--- DATA SHOWN Enclosed Below ---

-- ==== Sys2Proof/Machine/Scan.lean ====
section
/-! DEFINITION. Scan placement (R126 to R133). -/

namespace Sys2Proof.Machine

open Sys2Proof

/-- A routing entry recognises a scan (R126). -/
def Route.recognises (r : Route) (scan : List Byte) : Bool :=
  r.second.enable && r.first.lead.isPrefixOf scan &&
  r.first.shortest ≤ scan.length && scan.length ≤ r.first.longest

/-- The placement of a scan that no entry recognises (R126). -/
def plainPlace : RoutePlace :=
  { target := 0, strip := 0, keep := .head, advance := false, key := 0, enable := false }

/-- The second half that a scan is placed by: that of the first entry that recognises it (R126). -/
def Tables.matchScan (t : Tables) (scan : List Byte) : RoutePlace :=
  match t.routes.find? (·.recognises scan) with
  | some r => r.second
  | none => plainPlace

/-- The target field of a scan; none when the scan is refused for want of one (R128). -/
def Form.scanTarget (fm : Form) (target : Nat) : Option Field :=
  let found := if target = 0 then fm.current else fm.activeTag target
  match found with
  | some f => if f.kind = .entry && fm.reachable f then some f else none
  | none => none

/-- The characters of a scan that are kept for a target, folded (R129 steps 1 to 3). -/
def keptCharacters (classes : List CharClass) (r : RoutePlace) (f : Field) (scan : List Byte) :
    List Byte :=
  let stripped := scan.drop r.strip
  let kept :=
    match r.keep with
    | .head => stripped.take f.length
    | .tail => stripped.drop (stripped.length - f.length)
  kept.map (foldGlyph classes f)

/-- The candidate text: the kept characters and nulls after them (R129 step 4). -/
def candidateText (f : Field) (kept : List Byte) : List Byte :=
  kept ++ List.replicate (f.length - kept.length) nullGlyph

/-- The candidate passes its class and content tests (R130). -/
def candidatePasses (classes : List CharClass) (f : Field) (kept : List Byte) : Bool :=
  kept.all (admits classes f) && (exitTest f (candidateText f kept)).isNone

/-- A passing candidate placed: leave, write, marks and cursor (R131, R132). -/
def Form.placeScan (fm : Form) (insertAtEntry : Bool) (r : RoutePlace) (f : Field)
    (kept : List Byte) : Form :=
  let entered := if fm.isCurrent f.tag then fm else fm.moveTo insertAtEntry true f.start
  let written := entered.writeContent false f (candidateText f kept)
  let marked := (written.mapTag f.tag fun g => { g with modified := true }).applyExitTest f
  let standing := { marked with visit := false, cursor := f.start }
  if r.advance then standing.moveNext insertAtEntry else standing

/-- SUBMIT processing within a placement; a failing sweep refuses the scan, not a key (R133). -/
def State.submitFromScan (s : State) (key : Byte) : State :=
  let done := s.submitForm key
  if done.2 then done.1.submitAccepted else done.1.scanRefused

/-- A scan placed by its match, on a state from which the marker and the scan have been taken (R128 to
R133). -/
def State.placeScan (s : State) (r : RoutePlace) (scan : List Byte) : State :=
  match s.form.scanTarget r.target with
  | none => s.scanRefused
  | some f =>
    let kept := keptCharacters s.tables.classes r f scan
    if candidatePasses s.tables.classes f kept then
      let placed := State.sound
        { s with form := s.form.placeScan s.tables.options.insertAtEntry r f kept } .good
      if r.key = 0 then placed else placed.submitFromScan r.key
    else s.scanRefused

/-- SCAN_PLACEMENT (R126 to R133): due in OPEN with a marker at the head of the queue; the marker waits
while its match has a submit key and the reply buffer is BUSY (R127). -/
def execScanPlacement (s : State) : Host.Outcome State Fault Refusal :=
  match s.takeEntry .marker, s.input.scans with
  | some t, scan :: rest =>
    let r := s.tables.matchScan scan
    .next
      (if r.key ≠ 0 && s.line.reply.isSome then s
       else State.placeScan { t with input := { t.input with scans := rest } } r scan)
  | _, _ => .next s

end Sys2Proof.Machine
end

--- End of Enclosed DATA SHOWN ---

All lines above from the one holding "match r.keep with" to the one holding "tests (R130). -/", inclusive, are to be copied exactly; no other line is wanted.

*FINISHED TASK:*
    match r.keep with
    | .head => stripped.take f.length
    | .tail => stripped.drop (stripped.length - f.length)
  kept.map (foldGlyph classes f)

/-- The candidate text: the kept characters and nulls after them (R129 step 4). -/
def candidateText (f : Field) (kept : List Byte) : List Byte :=
  kept ++ List.replicate (f.length - kept.length) nullGlyph

/-- The candidate passes its class and content tests (R130). -/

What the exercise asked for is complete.